In FIG. 2, the articular surfaces 106, 86 are shown with substantially no play between them. Similarly, the abutment surface 90 and the posterior stabilization surface 110 are illustrated with substantially no play. However, when the first and second vertebrae 24, 26 are moved to different relative positions, as when flexion, extension, rotation, or lateral bending has occurred, more play may be present between the articular surfaces 106, 86 and/or between the abutment surface 90 and the posterior stabilization surface 110. Indeed, in alternative embodiments, gaps may exist between the articular surfaces 106, 86 and/or between the abutment surface 90 and the posterior stabilization surface 110 in all relative dispositions of the vertebrae 24, 26, depending on the range of motion to be allowed by the implants 40, 58. Notably, the implants 40, 58 do permit significant extension of the first and second vertebrae 24, 26.

In yet another alternative embodiments, a wide variety of other structures could be used to restrict posterior motion of a superior vertebra relative to an inferior vertebra. For example, a posterior stabilization surface may be positioned on a flange extending from an inferior implant (not shown), rather than on a superior implant. Such an implant may abut an abutment surface positioned on a superior implant (not shown).
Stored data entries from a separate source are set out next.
-- ==== Sys2Proof/Laws/Tab.lean ====
section
/-! SUPPORT. Tables: a key that was set reads as set, every other key reads as before. -/
namespace Sys2Proof.Machine

variable {α : Type}

@[simp] theorem tget_nil (d : α) (i : Nat) : tget d [] i = d := rfl

@[simp] theorem tget_tset_same (d : α) (t : Tab α) (i : Nat) (v : α) : tget d (tset t i v) i = v := by
  induction t with
  | nil => simp [tset, tget]
  | cons p r ih =>
    obtain ⟨k, w⟩ := p
    by_cases h : k = i <;> simp [tset, tget, h, ih]

theorem tget_tset_ne (d : α) (t : Tab α) (i j : Nat) (v : α) (h : i ≠ j) : tget d (tset t i v) j = tget d t j := by
  induction t with
  | nil => simp [tset, tget, h]
  | cons p r ih =>
    obtain ⟨k, w⟩ := p
    by_cases hk : k = i
    · subst hk; simp [tset, tget, h]
    · by_cases hj : k = j
      · subst hj; simp [tset, tget, hk]
      · simp [tset, tget, hk, hj, ih]

theorem tget_tset (d : α) (t : Tab α) (i j : Nat) (v : α) : tget d (tset t i v) j = if i = j then v else tget d t j := by
  by_cases h : i = j
  · subst h; simp
  · simp [h, tget_tset_ne d t i j v h]

@[simp] theorem tfind_tset_same (t : Tab α) (i : Nat) (v : α) : tfind (tset t i v) i = some v := by
  induction t with
  | nil => simp [tset, tfind]
  | cons p r ih =>
    obtain ⟨k, w⟩ := p
    by_cases h : k = i <;> simp [tset, tfind, h, ih]

theorem tfind_tset_ne (t : Tab α) (i j : Nat) (v : α) (h : i ≠ j) : tfind (tset t i v) j = tfind t j := by
  induction t with
  | nil => simp [tset, tfind, h]
  | cons p r ih =>
    obtain ⟨k, w⟩ := p
    by_cases hk : k = i
    · subst hk; simp [tset, tfind, h]
    · by_cases hj : k = j
      · subst hj; simp [tset, tfind, hk]
      · simp [tset, tfind, hk, hj, ih]

theorem tget_eq_tfind (d : α) (t : Tab α) (i : Nat) : tget d t i = (tfind t i).getD d := by
  induction t with
  | nil => rfl
  | cons p r ih =>
    obtain ⟨k, w⟩ := p
    by_cases h : k = i <;> simp [tget, tfind, h, ih]

end Sys2Proof.Machine
end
According to other alternative embodiments, a posterior stabilization surface may abut a natural vertebral surface rather than an abutment surface of a second implant. Hence, an implant may be used to limit relative posterior motion of a superior vertebra even if only one or more superior or inferior implants are used. Such implants may then articulate with natural bone structures such as natural articular surfaces. In this application, an articular surface on a vertebra includes both prosthetic and natural articular surfaces.

In other alternative embodiments (not shown), a posterior stabilization surface may be incorporated into a kinematic feature, such as a linkage, that restricts posterior motion of the superior vertebra. In yet another alternative embodiments (not shown), a resilient mechanism such as a spring could be provided and situated such that posterior motion of the superior vertebra can be more gradually and gently restricted. Those of skill in the art will recognize that a wide variety of other alternative embodiments may be constructed within the scope of the present invention.

The present invention has particular relevance to orthopedic medicine, and more particularly to facet joint replacement. However, the principles, structures, and methods of the present invention may be utilized independently of facet joint replacement methods and devices.

The present invention may be embodied in other specific forms without departing from its spirit or essential characteristics. As such the described embodiments are to be considered in all respects only as illustrative and not restrictive. The scope of the invention is, therefore, indicated by the appended claims rather than by the foregoing description. All changes which come within the meaning and range of equivalency of the claims are to be embraced within their scope.